### Problem statement
Each line of the data that includes "readReg" must be copied.
[[ Records shown open ]]
-- ==== Sys2Proof/Laws/HostPort.lean ====
section
/-!
SUPPORT. The decode of the host window and of the register window (20_memory.md R65, 10_state.md R22), the bytes of host data
(20_memory.md R67, R68), and what the engine's turn and a host write can do.
-/

namespace Sys2Proof.Machine

/-- An offset of the buffer window. -/
theorem decodeWindow_buffer (c : Config) (a : Nat) (h : a < c.bufSize) :
    decodeWindow c (BitVec.ofNat 32 (0x10000 + a)) = .buffer a := by
  have := bufSize_bounds c
  have e : (BitVec.ofNat 32 (0x10000 + a)).toNat = 0x10000 + a := by rw [BitVec.toNat_ofNat]; omega
  simp only [decodeWindow, e]
  rw [if_neg (by omega), if_pos (by omega), Nat.add_sub_cancel_left]

/-- From 0x030 on, the window holds SCHED, HSUB and reserved words only (10_state.md R22). -/
theorem decodeRegister_high (o : Nat) (h : 0x030 ≤ o) :
    decodeRegister o =
      if h : 0x100 ≤ o ∧ o < 0x1F0 then .sched ⟨(o - 0x100) / 4, by omega⟩
      else if h : 0x1F0 ≤ o ∧ o < 0x200 then .hsub ⟨(o - 0x1F0) / 4, by omega⟩
      else .reserved := by
  rw [decodeRegister, if_neg (by omega)]

/-- SCHED[i] is at 0x100 + 4i. -/
theorem decodeRegister_sched (i : Fin 60) : decodeRegister (0x100 + 4 * i.val) = .sched i := by
  rw [decodeRegister_high _ (by omega), dif_pos (by omega)]
  congr 1
  apply Fin.ext
  simp

/-- HSUB[k] is at 0x1F0 + 4k. -/
theorem decodeRegister_hsub (k : Fin 4) : decodeRegister (0x1F0 + 4 * k.val) = .hsub k := by
  rw [decodeRegister_high _ (by omega), dif_neg (by omega), dif_pos (by omega)]
  congr 1
  apply Fin.ext
  simp

/-- The reserved offsets. -/
theorem decodeRegister_reserved (o : Nat) (h : 0x030 ≤ o ∧ o < 0x100 ∨ 0x200 ≤ o) : decodeRegister o = .reserved := by
  rw [decodeRegister_high _ (by omega), dif_neg (by omega), dif_neg (by omega)]

/-- Below 0x30 only an aligned offset is a register of its own. -/
theorem decodeRegister_eq_status_iff (o : Nat) : decodeRegister o = .status ↔ o = 0x004 := by
  constructor
  · intro h
    by_cases hl : o < 0x030
    · interval_cases o <;> first | rfl | exact absurd h (by decide)
    · rw [decodeRegister_high _ (by omega)] at h
      by_cases h1 : 0x100 ≤ o ∧ o < 0x1F0
      · rw [dif_pos h1] at h
        cases h
      · rw [dif_neg h1] at h
        by_cases h2 : 0x1F0 ≤ o ∧ o < 0x200
        · rw [dif_pos h2] at h
          cases h
        · rw [dif_neg h2] at h
          cases h
  · rintro rfl
    rfl

/-! ### Host data -/

/-- Host data has as many bytes as its size says. -/
@[simp] theorem hostData_toBytes_length (d : HostData) : d.toBytes.length = d.size.bytes := by cases d <;> rfl

/-- Byte k of host data, k = 0 the most significant (20_memory.md R68). -/
theorem hostData_toBytes_getElem (d : HostData) (k : Nat) (h : k < d.toBytes.length) :
    d.toBytes[k] = byteOfValue d.size.bytes d.toNat k := by
  have e : ∀ (w : Nat) (v : BitVec w) (s : Nat), BitVec.extractLsb' s 8 v = BitVec.ofNat 8 (v.toNat / 2 ^ s) := by
    intro w v s
    apply BitVec.eq_of_toNat_eq
    simp [Nat.shiftRight_eq_div_pow]
  cases d with
  | b1 v =>
    simp [HostData.toBytes] at h
    subst h
    simp [HostData.toBytes, byteOfValue, HostData.size, AccessSize.bytes, HostData.toNat]
  | b2 v =>
    simp [HostData.toBytes] at h
    interval_cases k <;> simp only [HostData.toBytes, byteOfValue, HostData.size, AccessSize.bytes, HostData.toNat] <;>
      exact e _ _ _
  | b4 v =>
    simp [HostData.toBytes] at h
    interval_cases k <;> simp only [HostData.toBytes, byteOfValue, HostData.size, AccessSize.bytes, HostData.toNat] <;>
      exact e _ _ _

/-- Host data made of bytes has those bytes (20_memory.md R67). -/
theorem hostData_ofBytes (z : AccessSize) (l : Bytes) (h : l.length = z.bytes) :
    (HostData.ofBytes z l).size = z ∧ (HostData.ofBytes z l).toBytes = l := by
  cases z <;> simp only [AccessSize.bytes] at h
  · match l, h with
    | [a], _ => exact ⟨rfl, rfl⟩
  · match l, h with
    | [a, b], _ =>
      refine ⟨rfl, ?_⟩
      simp [HostData.ofBytes, HostData.toBytes]
      constructor <;> apply BitVec.eq_of_getLsbD_eq <;> intro i hi <;> interval_cases i <;> simp [be16]
  · match l, h with
    | [a, b, c, d], _ =>
      refine ⟨rfl, ?_⟩
      obtain ⟨h1, h2, h3, h4⟩ := wordByte_be32 a b c d
      simp [HostData.ofBytes, HostData.toBytes, wordBytes, h1, h2, h3, h4]

/-! ### The engine's turn and host writes -/

/-- Everything the engine's turn can do when it answers a state (00_scope.md R11 (2), 30_encoding.md R96). -/
theorem engineTurn_next (s t : State) (h : engineTurn s = .next t) :
    (s.busy = false ∧ t = s) ∨
      (s.busy = true ∧ ((∃ i, decode s.latch = .ok i ∧ exec i s = .next t) ∨ t = s.ended .illegalCommand)) := by
  unfold engineTurn at h
  cases hb : s.busy with
  | false =>
    rw [hb] at h
    exact .inl ⟨rfl, by cases h; rfl⟩
  | true =>
    rw [hb] at h
    refine .inr ⟨rfl, ?_⟩
    simp only [if_true, engineStep] at h
    cases hd : decode s.latch with
    | ok i =>
      simp only [hd] at h
      exact .inl ⟨i, rfl, h⟩
    | error e =>
      simp only [hd] at h
      cases h
      exact .inr rfl

/-- What no host write changes. -/
theorem hostWrite_frame (s : State) (off : Word) (d : HostData) :
    (s.hostWrite off d).1.config = s.config ∧ (s.hostWrite off d).1.keyValid = s.keyValid ∧
      (s.hostWrite off d).1.sched = s.sched ∧ (s.hostWrite off d).1.hsub = s.hsub ∧
      (s.hostWrite off d).1.faults = s.faults := by
  rcases hostWrite_cases s off d with h | ⟨v, -, -, -, h⟩ | ⟨-, h⟩ | ⟨-, a, -, -, -, h⟩ <;> rw [h]
  · exact ⟨rfl, rfl, rfl, rfl, rfl⟩
  · obtain ⟨h1, h2, h3, h4, -, h5, -⟩ := writeReg_frame s (decodeRegister off.toNat) v
    exact ⟨h1, h2, h3, h4, h5⟩
  · exact ⟨rfl, rfl, rfl, rfl, rfl⟩
  · exact ⟨rfl, rfl, rfl, rfl, rfl⟩

/-- No host write ends a running command. -/
theorem hostWrite_busy (s : State) (off : Word) (d : HostData) (hb : s.busy = true) : (s.hostWrite off d).1.busy = true := by
  rcases hostWrite_cases s off d with h | ⟨v, -, -, -, h⟩ | ⟨-, h⟩ | ⟨-, a, -, -, -, h⟩ <;> rw [h]
  · exact hb
  · cases decodeRegister off.toNat <;> simp [State.writeReg, hb]
  · exact hb
  · exact hb

end Sys2Proof.Machine
end

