/-- A step that takes a 32-bit host write of a register makes that write, and answers OKAY (20_memory.md R66). -/
theorem step_registerWrite {s : State} {rest : List Event} {off v : Word} {r : RegName} (hr : registerAt off r)
    (hs : s.script = .host (.write off (.b4 v)) :: rest) :
    step s = .next ((State.writeReg { s with script := rest } r v).respond .okayWrite) := by
  obtain ⟨hlt, halign, rfl⟩ := hr
  simp only [step_of_cons s _ rest hs, runEvent, hostStep, State.hostWrite, decodeWindow, if_pos hlt, if_pos halign]

/-- The response to a 32-bit read of a register (20_memory.md R66, R71 (3)). -/
def State.readResponse (s : State) (r : RegName) : HostResponse :=
  match s.readReg r with
  | some w => .okayRead (.b4 w)
  | none => .busErr

/-- A read of SCHED[i] gets BUSERR while a command runs, and shows W[i] where it may be seen (10_state.md R31). -/
theorem readResponse_sched (s : State) (i : Fin 60) :
    s.readResponse (.sched i) =
      if s.busy then .busErr else .okayRead (.b4 (if s.config.schedVisible then s.sched[i] else 0#32)) := by
  cases hb : s.busy <;> simp [State.readResponse, State.readReg, hb]

/-- A read of HSUB[k] gets BUSERR while a command runs, and shows its word of H where it may be seen (10_state.md R33). -/
theorem readResponse_hsub (s : State) (k : Fin 4) :
    s.readResponse (.hsub k) =
      if s.busy then .busErr else .okayRead (.b4 (if s.config.schedVisible then hsubWord s.hsub k else 0#32)) := by
  cases hb : s.busy <;> simp [State.readResponse, State.readReg, hb]

/-- A step that takes a 32-bit host read of a register hands the host its response and changes nothing (20_memory.md R66, R72). -/
theorem step_registerRead {s : State} {rest : List Event} {off : Word} {r : RegName} (hr : registerAt off r)
    (hs : s.script = .host (.read off .b4) :: rest) :
    step s = .next (State.respond { s with script := rest } (State.readResponse { s with script := rest } r)) := by
  obtain ⟨hlt, halign, rfl⟩ := hr
  have hok : registerAccessOk off.toNat .b4 = true := by simp [registerAccessOk, halign]
  simp only [step_of_cons s _ rest hs, runEvent, hostStep, State.hostRead, decodeWindow, if_pos hlt, hok, if_true,
    State.readResponse]
  cases State.readReg { s with script := rest } (decodeRegister off.toNat) <;> rfl

/-- A field of one bit is that bit, and 0 elsewhere. -/
theorem getLsbD_flagAt {n i : Nat} (b : Bool) (hi : i < 32) : (flagAt n b).getLsbD i = (decide (i = n) && b) := by
  have hsub : n ≤ i → (i - n = 0 ↔ i = n) := by omega
  cases b
  · simp [flagAt]
  · by_cases h : n ≤ i
    · simp [flagAt, hi, hsub h, Nat.not_lt.2 h]
    · simp [flagAt, Nat.lt_of_not_le h, show i ≠ n by omega]

/-- Bit i of STATUS, by the fields of 10_state.md R24. -/
def State.statusBit (s : State) (i : Nat) : Bool :=
  decide (16 ≤ i) && s.lastop.getLsbD (i - 16) || decide (8 ≤ i) && s.errcode.bits.getLsbD (i - 8) ||
    decide (i = 4) && s.drop || decide (i = 3) && s.keyValid || decide (i = 2) && s.err || decide (i = 1) && s.done ||
    decide (i = 0) && s.busy

theorem getLsbD_status (s : State) {i : Nat} (hi : i < 32) : s.status.getLsbD i = s.statusBit i := by
  have hge : ∀ n, (!decide (i < n)) = decide (n ≤ i) := fun n => by rw [← decide_not, decide_eq_decide, Nat.not_lt]
  simp only [State.status, State.statusBit, BitVec.getLsbD_or, getLsbD_flagAt _ hi, BitVec.getLsbD_shiftLeft,
    BitVec.getLsbD_setWidth, hi, hge, show i - 16 < 32 by omega, show i - 8 < 32 by omega, decide_true, Bool.true_and]

/-- A field of STATUS at bit n, by its bits. -/
theorem extractLsb'_status (s : State) {n w : Nat} (hnw : n + w ≤ 32) (f : BitVec w)
    (h : ∀ i < w, s.statusBit (n + i) = f.getLsbD i) : s.status.extractLsb' n w = f := by
  apply BitVec.eq_of_getLsbD_eq
  intro i hi
  rw [BitVec.getLsbD_extractLsb', decide_eq_true hi, Bool.true_and, getLsbD_status s (by omega), h i hi]

/-- Clearing a flag by a bit that is written as 1 (10_state.md R25). -/
theorem and_not_eq_ite (b c : Bool) : (b && !c) = if c then false else b := by
  cases c <;> simp

/-- STATUS is 0 after a reset: it shows no field that a reset keeps (10_state.md R44). -/
theorem resetEngine_status (s : State) : s.resetEngine.status = 0#32 :=
  calc s.resetEngine.status = State.reset.status := rfl
    _ = 0#32 := rfl

/-- Every operand register is 0 at reset (10_state.md R44). -/
theorem operandRegs_get_reset (r : OperandReg) : OperandRegs.reset.get r = 0#32 := by
  cases r <;> rfl

/-- The buffer size fits into the 32 bits of CAPS (10_state.md R27). -/
theorem caps_toNat (s : State) : s.caps.toNat = s.config.bufSize := by
  have := bufSize_bounds s.config
  rw [State.caps, BitVec.toNat_ofNat, Nat.mod_eq_of_lt (by omega)]

end Sys2Proof.Machine

open Sys2Proof Sys2Proof.Machine

/-- Settles O38, by BUSY: an accepted word is latched, and a write while a command runs sets DROP. -/
theorem cmdAcceptsOrDrops : Obligations.CmdAcceptsOrDrops := by
  intro s rest
  have hr : registerAt 0x000#32 .cmd := by decide
  refine ⟨fun v hs => ⟨fun hb => ?_, fun hb => ?_⟩, step_registerRead hr⟩
  · simp only [step_registerWrite hr hs, State.writeReg, hb, Bool.false_eq_true, if_false]
    rfl
  · simp only [step_registerWrite hr hs, State.writeReg, hb, if_true]
    rfl

/-- Settles O40: STATUS is one of the registers of the window, and what a write of it does has no case on BUSY. -/
theorem statusWriteClearsDoneAndDrop : Obligations.StatusWriteClearsDoneAndDrop := by
  intro s rest v hs
  rw [step_registerWrite (r := .status) (by decide) hs, ← and_not_eq_ite, ← and_not_eq_ite]
  rfl

/-- Settles O41: CTRL, CAPS and the reserved offsets are registers of the window like any other. -/
theorem ctrlCapsAndReservedAccesses : Obligations.CtrlCapsAndReservedAccesses := by
  intro s rest v off
  have hctrl : registerAt 0x008#32 .ctrl := by decide
  have hcaps : registerAt 0x00C#32 .caps := by decide
  refine ⟨step_registerWrite hctrl, fun hs => ⟨_, step_registerRead hctrl hs, ?_, ?_⟩, step_registerWrite hcaps,
    fun hs => ⟨_, step_registerRead hcaps hs, caps_toNat s⟩, fun hrange halign => ?_⟩
  · exact (getLsbD_flagAt s.ie (by decide)).trans (Bool.true_and _)
  · apply BitVec.eq_of_getLsbD_eq
    intro i hi
    simp [State.ctrl, hi, getLsbD_flagAt s.ie (show 1 + i < 32 by omega)]
  · have hres := registerAt_reserved hrange halign
    exact ⟨step_registerRead hres, step_registerWrite hres⟩

/-- Settles O42: the new register file is the old one with the one register set. -/
theorem operandRegisterAccesses : Obligations.OperandRegisterAccesses := by
  intro s rest r v
  have hr := registerAt_operand r
  refine ⟨fun hs => ⟨fun hb => ?_, fun hb => ?_⟩, step_registerRead hr⟩
  · refine ⟨s.opr.set r v, operandRegs_get_set_same _ _ _, fun q hq => operandRegs_get_set_other _ _ _ _ hq, ?_⟩
    simp only [step_registerWrite hr hs, State.writeReg, hb, Bool.false_eq_true, if_false]
    rfl
  · simp only [step_registerWrite hr hs, State.writeReg, hb, if_true]
    rfl
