-- ==== Sys2Proof/Word.lean ====
section
/-! DEFINITION. The word types of the GF128 core and the command word as its eight 32-bit words (30_encoding.md R300). -/

namespace Sys2Proof

/-- One byte of linear memory (10_state.md R110). -/
abbrev Byte := BitVec 8

/-- One 32-bit word of a command word, or one register of the read port (30_encoding.md R300, 10_state.md R109). -/
abbrev Word := BitVec 32

/-- The 256-bit command word `CW` as its eight words `W0 … W7` (30_encoding.md R300). -/
structure CommandWord where
  /-- control: OPCODE, FORM, NEG and the reserved bits (R301) -/
  w0 : Word
  /-- DST -/
  w1 : Word
  /-- SRC_A -/
  w2 : Word
  /-- SRC_B -/
  w3 : Word
  /-- N0 -/
  w4 : Word
  /-- N1 -/
  w5 : Word
  /-- N2 -/
  w6 : Word
  /-- N3 -/
  w7 : Word
  deriving DecidableEq, Repr

end Sys2Proof
end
[[ Records shown closed ]]
### Exercise answer
  match s.readReg r with
  cases hb : s.busy <;> simp [State.readResponse, State.readReg, hb]
  cases hb : s.busy <;> simp [State.readResponse, State.readReg, hb]
  cases State.readReg { s with script := rest } (decodeRegister off.toNat) <;> rfl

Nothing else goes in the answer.